The Pasty Little Putz and Krugman

The Pasty Little Putz says it’s “A Time for Contrition,” and that there has been some accountability for priests who sexually abused children, but not nearly enough for the bishops who enabled them.  Prof. Krugman, in “Punks and Plutocrats,” says opponents of financial reform may say they’re against bank bailouts, but what they are really trying to block is bank regulation.  Here’s The Putz:

During a frustrating argument with a Roman Catholic cardinal, Napoleon Bonaparte supposedly burst out: “Your eminence, are you not aware that I have the power to destroy the Catholic Church?” The cardinal, the anecdote goes, responded ruefully: “Your majesty, we, the Catholic clergy, have done our best to destroy the church for the last 1,800 years. We have not succeeded, and neither will you.”

Two centuries later, the clergy has taken another shot at it. What the American and Irish churches have endured in the last decade and what German Catholics find themselves enduring today is all part of the same grim story: the exposure, years after the fact, of an appalling period in which the Catholic hierarchy responded to an explosion of priestly sex abuse with cover-ups, evasions and criminal negligence.

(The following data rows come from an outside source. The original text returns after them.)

/-- Limb j of row r of ring-GSW ciphertext x of a key of kind 6: component 0, then component 1. -/
def gswRow (e : Nat) (h : KeyHdr) (x r j : Nat) : List ((Nat → PieceSrc) × Nat) :=
  let row := x * 2 * h.dnum + r
  if h.seeded then
    [(bodyRun h ((row * h.limbs + j) * h.n * 8), h.n * 8), (rosinRun e r (x % 256) j, h.n * 8)]
  else (upFrom 0 2).map fun c => (bodyRun h (((row * 2 + c) * h.limbs + j) * h.n * 8), h.n * 8)

/-- The stream of a CBR with a result of k limbs: ciphertext by ciphertext, row by row. -/
def cbrStream (e : Nat) (h : KeyHdr) (k : Nat) : List Piece :=
  streamRuns 0 ((upFrom 0 h.lweN).flatMap fun x => (upFrom 0 (2 * h.dnum)).flatMap fun r =>
    (upFrom 0 k).flatMap fun j => gswRow e h x r j)

/-- Both halves of every raised limb of a key of kind 7, digit by digit (R178). -/
def packRuns (s : State) (e : Nat) (h : KeyHdr) (k : Nat) : List ((Nat → PieceSrc) × Nat) :=
  (upFrom 0 (digitsUsed h k)).flatMap fun i => (upFrom 0 k ++ upFrom h.limbs (modK s)).flatMap fun j =>
    (upFrom 0 2).map fun half =>
      (if h.seeded && half = 1 then rosinRun e i j (keyEntry s h j) else fun o => .mem (keyLimbAt h i j half + o), h.n * 8)

/-- The stream of a CPACK: the keys of its entries in turn. -/
def packStream (s : State) (entry e k : Nat) : List Piece :=
  streamRuns 0 ((upFrom entry e).flatMap fun i => match s.rp.keys[i]? with
    | some h => packRuns s i h k
    | none => [])

/-! ## Operation counts (R197) -/

/-- Modular operations of an external product with d digits: the digits' transforms and products, and the transforms back. -/
def productOps (lg d : Nat) : Nat := (2 * d + 2) * butterflies lg + 6 * d * 2 ^ lg

/-- Modular operations of a CBR: each step rotates and subtracts both components before its product (log entry 72). -/
def cbrOps (h : KeyHdr) (k : Nat) : Nat := h.lweN * k * (productOps (12 + h.lgn) h.dnum + 4 * h.n)

/-- Modular operations of a CPACK: those of a CHORD on one PA, for each key. -/
def packOps (s : State) (entry e lg k : Nat) : Nat :=
  match s.rp.keys[entry]? with
  | some h => e * ((upFrom 0 (k + modK s)).map fun m => chordOps h .chord lg k (modK s) 1 m).foldl (· + ·) 0
  | none => 0

/-- The key of a handle, of a kind, with its directory entry. -/
def keyOf (s : State) (y : Thread) (f : PFields) (kind : Nat) : Option (Nat × KeyHdr) :=
  match y.k.toArray.getD f.kh.val none with
  | some e => ((s.rp.keys[e.val]?).filter (·.kind = kind)).map fun h => (e.val, h)
  | none => none

/-- The smallest lgn whose ring dimension holds an LWE dimension (log entry 15). -/
def lweLgn (n : Nat) : Nat := ((upFrom 0 6).find? fun g => n ≤ 2 ^ (12 + g)).getD 5

/-- log2 in Q8.8, of a power of two. -/
def q88 (e : Nat) : Nat := e * 256
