-- ==== Sys2Proof/Certificates/Slice0/Obligations.lean ====
section
/-! DEFINITION. The statements for the provers, by family of commands. -/

open Sys2Proof Sys2Proof.Machine

/-! ## The queue, time and reset -/

/-- O1. A step runs the command at the front of the queue on the state with the queue's rest. -/
def Obligations.StepRunsFront : Prop :=
  ∀ (c : Instr) (q : List Instr) (s : State), step { s with pending := c :: q } = exec c { s with pending := q }

/-- O2. A step on an empty queue is a tick: it passes one PA cycle (log entry 1, the model's choice), in which every PA
whose clock runs counts OVT_CYCLE (R434) and nothing but the time, the PAs' cycles and Overtone's counters changes; then the
Fretboard moves its packets by one cycle, requests of hosts and of Bridge peers that their homes held are tried again (log entry
80), and withdrawals of windows whose accesses are over are answered. -/
def Obligations.EmptyQueueTicks : Prop :=
  ∀ s : State, s.pending = [] → ∃ v, v.now = s.now + 4
    ∧ v = { s with now := v.now, ctl := v.ctl, pas := v.pas }
    ∧ (∀ p, (v.pa p).cycle = (s.pa p).cycle + if paClocked s p then 1 else 0)
    ∧ (∀ p, paClocked s p = true → v.reg (.pa p .ovtCycle) = addCycle (s.reg (.pa p .ovtCycle)) 1)
    ∧ (∀ p t, v.thr p t = s.thr p t)
    ∧ (∀ o, (∀ p, counterOf p o = false) → sget regReset v.ctl o = sget regReset s.ctl o)
    ∧ (let w := if anyHeld s then settleSessions (netCycle v) else netCycle v
      let x := if w.brg.owed.isEmpty then w else settleOwed w
      step s = .next (if x.brg.withdrawing.isEmpty then x else settleWithdraw x))

/-- O3. Every command is answered with a next state: no command stops the machine. -/
def Obligations.EveryCommandAnswered : Prop :=
  ∀ (c : Instr) (s : State), ∃ u, exec c s = .next u

/-- O4. What reset leaves (R334, R434, R332, R432, R362, Table 10.10): every Peg cell free with gen 0, no session, no
program, every thread idle, and each of these registers at the reset value that its table gives. -/
def Obligations.ResetValues : Prop :=
  (∀ i : Fin 64, State.reset.host.peg[i] = 0)
    ∧ (∀ i : Fin 16, State.reset.host.sessions[i] = none)
    ∧ State.reset.rp.prog = none
    ∧ (∀ p t, (State.reset.thr p t).st = .idle)
    ∧ (∀ r : Reg, State.reset.reg r = regReset r.off)
    ∧ regReset (Reg.glb .id).off = 0x000000B0824011B0
    ∧ regReset (Reg.glb .version).off = 0x0102
    ∧ regReset (Reg.glb .topo).off = 0x88A498908
    ∧ (∀ e : EPort, regReset (Reg.capo (.tol e)).off = 0xFFFFFFFF)
    ∧ (∀ e : EPort, regReset (Reg.hif (.portCfg e)).off = 1)
    ∧ (∀ p : Pa, regReset (Reg.pa p .ovtCtl).off = 1)
    ∧ ∀ s : Fin 32, regReset (Reg.frb (.hw s)).off = 0x2020202020202020

/-- O5. At reset the memory is in canonical form. -/
def Obligations.ResetMemoryCanonical : Prop := Memory.wf State.reset.mem.bytes = true

/-- O6. Every step keeps the memory in canonical form: addresses strictly rising, and no listed byte that reads as an
unlisted one. -/
def Obligations.StepKeepsMemoryCanonical : Prop :=
  ∀ s u : State, Memory.wf s.mem.bytes = true → step s = .next u → Memory.wf u.mem.bytes = true

/-! ## Scalar and address instructions (R116, R117, Tables 4.10 and 4.11) -/

/-- O7. The operations of group 1 in Table 4.10 (R117): the destination takes the result, which wraps, from rs2 or the
immediate as fmt says, and the thread goes on in sequence with no exception; a divide needs the PA's divider to be free and
keeps it busy for 18 cycles, and division by zero gives the results of Table 4.11. A destination of s0 takes nothing. -/
def Obligations.ScalarResults : Prop :=
  (∀ e ∈ ([(Instr.add, 0x00, fun x y => x + y), (Instr.sub, 0x01, fun x y => x - y),
      (Instr.andS, 0x02, fun x y => x &&& y), (Instr.orS, 0x03, fun x y => x ||| y),
      (Instr.xorS, 0x04, fun x y => x ^^^ y), (Instr.shl, 0x05, fun x y => x <<< (y.toNat % 64)),
      (Instr.shr, 0x06, fun x y => x >>> (y.toNat % 64)), (Instr.sra, 0x07, fun x y => x.sshiftRight (y.toNat % 64)),
      (Instr.slt, 0x08, fun x y => if x.toInt < y.toInt then 1 else 0),
      (Instr.sltu, 0x09, fun x y => if x.toNat < y.toNat then 1 else 0),
      (Instr.minS, 0x0A, fun x y => if x.toInt ≤ y.toInt then x else y),
      (Instr.maxS, 0x0B, fun x y => if x.toInt ≤ y.toInt then y else x),
      (Instr.minu, 0x0C, fun x y => if x.toNat ≤ y.toNat then x else y),
      (Instr.maxu, 0x0D, fun x y => if x.toNat ≤ y.toNat then y else x),
      (Instr.mul, 0x10, fun x y => BitVec.ofNat 64 (x.toNat * y.toNat)),
      (Instr.mulhu, 0x11, fun x y => BitVec.ofNat 64 (x.toNat * y.toNat / 2 ^ 64)),
      (Instr.mulh, 0x12, fun x y => BitVec.ofInt 64 (x.toInt * y.toInt / 2 ^ 64))]
        : List ((Pa → Thr → IWord → Instr) × Nat × (Word → Word → Word))),
    ∀ (p : Pa) (t : Thr) (w : IWord) (s : State),
      ready 1 e.2.1 p t w (aluRegs w) s = true → formOk [0, 1] w = true →
      ∃ u, exec (e.1 p t w) s = .next u ∧ (u.thr p t).exc = (s.thr p t).exc ∧ (u.thr p t).st = (s.thr p t).st ∧
        ranAs p t (s.ws p t (wRd w) (e.2.2 ((s.thr p t).rs (wRs1 w))
          (if wFmt w = 0 then (s.thr p t).rs (wRs2 w) else wImm64 w))) u)
  ∧ ∀ e ∈ ([(Instr.divu, 0x14, fun x y => if y = 0 then BitVec.allOnes 64 else BitVec.ofNat 64 (x.toNat / y.toNat)),
      (Instr.remu, 0x15, fun x y => if y = 0 then x else BitVec.ofNat 64 (x.toNat % y.toNat)),
      (Instr.divS, 0x16, fun x y => if y = 0 then BitVec.allOnes 64 else BitVec.ofInt 64 (x.toInt.tdiv y.toInt)),
      (Instr.rem, 0x17, fun x y => if y = 0 then x else BitVec.ofInt 64 (x.toInt.tmod y.toInt))]
        : List ((Pa → Thr → IWord → Instr) × Nat × (Word → Word → Word))),
    ∀ (p : Pa) (t : Thr) (w : IWord) (s : State),
      ready 1 e.2.1 p t w (aluRegs w) s = true → formOk [0, 1] w = true → (s.pa p).divTo ≤ (s.pa p).cycle →
      ∃ u, exec (e.1 p t w) s = .next u ∧ (u.thr p t).exc = (s.thr p t).exc ∧ (u.thr p t).st = (s.thr p t).st ∧
        ranAs p t ((s.modPa p fun x => { x with divTo := x.cycle + 18 }).ws p t (wRd w)
          (e.2.2 ((s.thr p t).rs (wRs1 w)) (if wFmt w = 0 then (s.thr p t).rs (wRs2 w) else wImm64 w))) u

Now the scandal has touched the pope himself. There are two charges against Benedict XVI: first, that he allowed a pedophile priest to return to ministry while archbishop of Munich in 1980; and second, that as head of the Vatican’s Congregation for the Doctrine of the Faith in the 1990s, he failed to defrock a Wisconsin priest who had abused deaf children 30 years before.

The second charge seems unfair. The case was finally forwarded to the Vatican by the archbishop of Milwaukee, Rembert Weakland, more than 20 years after the last allegation of abuse. With the approval of then-Cardinal Ratzinger’s deputy, the statue of limitations was waived and a canonical trial ordered. It was only suspended because the priest was terminally ill; indeed, pretrial proceedings were halted just before he died.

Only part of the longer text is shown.